### DATASET RECORDS
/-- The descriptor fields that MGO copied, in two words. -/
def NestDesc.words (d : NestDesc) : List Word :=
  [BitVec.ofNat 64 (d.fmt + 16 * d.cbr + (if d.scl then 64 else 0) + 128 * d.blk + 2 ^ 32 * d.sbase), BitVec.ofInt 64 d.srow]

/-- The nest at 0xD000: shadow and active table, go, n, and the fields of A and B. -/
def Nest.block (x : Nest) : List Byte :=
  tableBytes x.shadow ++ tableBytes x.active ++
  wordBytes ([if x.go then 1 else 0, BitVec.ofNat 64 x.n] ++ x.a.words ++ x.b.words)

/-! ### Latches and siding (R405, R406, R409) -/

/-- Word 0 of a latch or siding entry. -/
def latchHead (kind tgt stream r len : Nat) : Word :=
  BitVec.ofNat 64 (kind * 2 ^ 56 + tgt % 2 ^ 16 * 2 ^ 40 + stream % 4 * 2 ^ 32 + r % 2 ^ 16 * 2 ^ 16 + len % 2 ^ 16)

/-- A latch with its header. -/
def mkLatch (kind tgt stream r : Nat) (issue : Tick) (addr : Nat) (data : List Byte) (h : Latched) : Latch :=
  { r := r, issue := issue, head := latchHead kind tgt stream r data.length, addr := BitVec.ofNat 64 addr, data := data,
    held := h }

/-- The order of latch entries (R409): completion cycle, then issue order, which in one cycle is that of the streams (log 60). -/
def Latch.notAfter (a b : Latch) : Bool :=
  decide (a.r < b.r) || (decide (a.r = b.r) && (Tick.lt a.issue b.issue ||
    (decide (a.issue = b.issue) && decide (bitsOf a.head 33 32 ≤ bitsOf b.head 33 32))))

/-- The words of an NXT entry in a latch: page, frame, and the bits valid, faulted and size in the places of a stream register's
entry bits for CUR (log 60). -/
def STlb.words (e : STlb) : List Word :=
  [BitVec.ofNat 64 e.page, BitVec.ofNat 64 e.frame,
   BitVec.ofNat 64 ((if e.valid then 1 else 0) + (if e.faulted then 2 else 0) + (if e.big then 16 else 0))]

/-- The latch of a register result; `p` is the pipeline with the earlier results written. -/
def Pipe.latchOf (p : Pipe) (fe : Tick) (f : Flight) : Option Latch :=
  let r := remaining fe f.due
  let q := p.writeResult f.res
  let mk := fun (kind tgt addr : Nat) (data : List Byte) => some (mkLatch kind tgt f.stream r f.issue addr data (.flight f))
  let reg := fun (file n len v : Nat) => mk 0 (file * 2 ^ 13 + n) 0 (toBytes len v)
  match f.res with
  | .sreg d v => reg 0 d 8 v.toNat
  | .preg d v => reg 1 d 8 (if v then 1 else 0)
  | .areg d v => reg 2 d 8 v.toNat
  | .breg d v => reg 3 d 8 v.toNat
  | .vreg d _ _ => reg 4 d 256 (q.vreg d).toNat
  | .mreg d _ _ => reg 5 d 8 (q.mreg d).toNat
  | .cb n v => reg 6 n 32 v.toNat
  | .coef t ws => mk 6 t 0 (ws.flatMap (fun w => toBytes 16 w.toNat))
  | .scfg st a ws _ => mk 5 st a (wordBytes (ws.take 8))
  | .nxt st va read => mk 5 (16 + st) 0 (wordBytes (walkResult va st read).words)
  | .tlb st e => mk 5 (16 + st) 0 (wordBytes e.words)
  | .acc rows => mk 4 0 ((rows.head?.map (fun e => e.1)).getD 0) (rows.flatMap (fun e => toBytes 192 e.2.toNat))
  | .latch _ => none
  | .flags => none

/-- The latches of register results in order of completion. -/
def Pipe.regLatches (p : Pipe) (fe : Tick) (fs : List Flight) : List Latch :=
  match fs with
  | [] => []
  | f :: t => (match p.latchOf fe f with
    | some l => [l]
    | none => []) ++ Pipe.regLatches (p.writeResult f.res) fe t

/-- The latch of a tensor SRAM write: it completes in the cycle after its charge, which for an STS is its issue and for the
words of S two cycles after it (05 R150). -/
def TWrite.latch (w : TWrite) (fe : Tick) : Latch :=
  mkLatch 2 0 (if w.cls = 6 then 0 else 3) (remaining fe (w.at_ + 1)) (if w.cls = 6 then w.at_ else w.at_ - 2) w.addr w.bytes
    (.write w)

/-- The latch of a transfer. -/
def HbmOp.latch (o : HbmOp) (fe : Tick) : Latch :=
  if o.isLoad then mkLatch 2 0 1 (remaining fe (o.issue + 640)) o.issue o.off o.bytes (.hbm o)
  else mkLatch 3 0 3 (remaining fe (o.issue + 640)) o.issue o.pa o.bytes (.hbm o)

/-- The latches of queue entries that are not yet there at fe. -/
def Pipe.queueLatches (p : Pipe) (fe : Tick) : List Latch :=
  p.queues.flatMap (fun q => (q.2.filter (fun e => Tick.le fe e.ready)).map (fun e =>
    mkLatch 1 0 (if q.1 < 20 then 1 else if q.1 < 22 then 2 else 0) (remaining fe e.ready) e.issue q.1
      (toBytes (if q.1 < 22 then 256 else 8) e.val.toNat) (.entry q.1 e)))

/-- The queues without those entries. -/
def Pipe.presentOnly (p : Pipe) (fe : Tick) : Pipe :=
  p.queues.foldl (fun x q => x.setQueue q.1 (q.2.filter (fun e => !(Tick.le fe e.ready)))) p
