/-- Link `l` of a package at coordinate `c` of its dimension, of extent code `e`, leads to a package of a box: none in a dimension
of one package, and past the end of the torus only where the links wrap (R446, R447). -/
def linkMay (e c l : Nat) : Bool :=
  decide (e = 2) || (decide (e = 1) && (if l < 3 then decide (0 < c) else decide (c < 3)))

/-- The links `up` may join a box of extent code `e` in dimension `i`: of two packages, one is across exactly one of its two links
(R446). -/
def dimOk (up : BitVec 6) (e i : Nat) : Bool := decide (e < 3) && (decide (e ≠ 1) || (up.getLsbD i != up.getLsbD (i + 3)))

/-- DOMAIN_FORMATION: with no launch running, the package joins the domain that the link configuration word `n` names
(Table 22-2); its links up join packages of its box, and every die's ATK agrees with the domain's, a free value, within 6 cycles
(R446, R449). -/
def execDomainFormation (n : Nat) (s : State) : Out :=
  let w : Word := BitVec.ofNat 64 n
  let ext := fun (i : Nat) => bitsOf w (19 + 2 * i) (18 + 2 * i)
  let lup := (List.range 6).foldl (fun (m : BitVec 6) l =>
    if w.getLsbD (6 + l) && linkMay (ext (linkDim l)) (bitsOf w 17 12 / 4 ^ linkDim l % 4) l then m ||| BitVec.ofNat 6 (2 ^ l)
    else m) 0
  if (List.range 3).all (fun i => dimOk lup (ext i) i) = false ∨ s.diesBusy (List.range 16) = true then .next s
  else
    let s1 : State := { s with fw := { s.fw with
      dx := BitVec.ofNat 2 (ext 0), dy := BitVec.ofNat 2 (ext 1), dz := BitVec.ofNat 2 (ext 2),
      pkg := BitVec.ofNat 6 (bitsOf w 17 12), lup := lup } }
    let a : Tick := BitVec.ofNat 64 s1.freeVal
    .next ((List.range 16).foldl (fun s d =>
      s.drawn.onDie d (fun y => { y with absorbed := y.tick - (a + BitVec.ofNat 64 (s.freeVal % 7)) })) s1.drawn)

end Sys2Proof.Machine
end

### WHAT TO PRODUCE
Your task is to find every line above containing the word "entry" and copy it.

### TASK ANSWER
/-- Word 0 of a latch or siding entry. -/
/-- The words of an NXT entry in a latch: page, frame, and the bits valid, faulted and size in the places of a stream register's
entry bits for CUR (log 60). -/
      (toBytes (if q.1 < 22 then 256 else 8) e.val.toNat) (.entry q.1 e)))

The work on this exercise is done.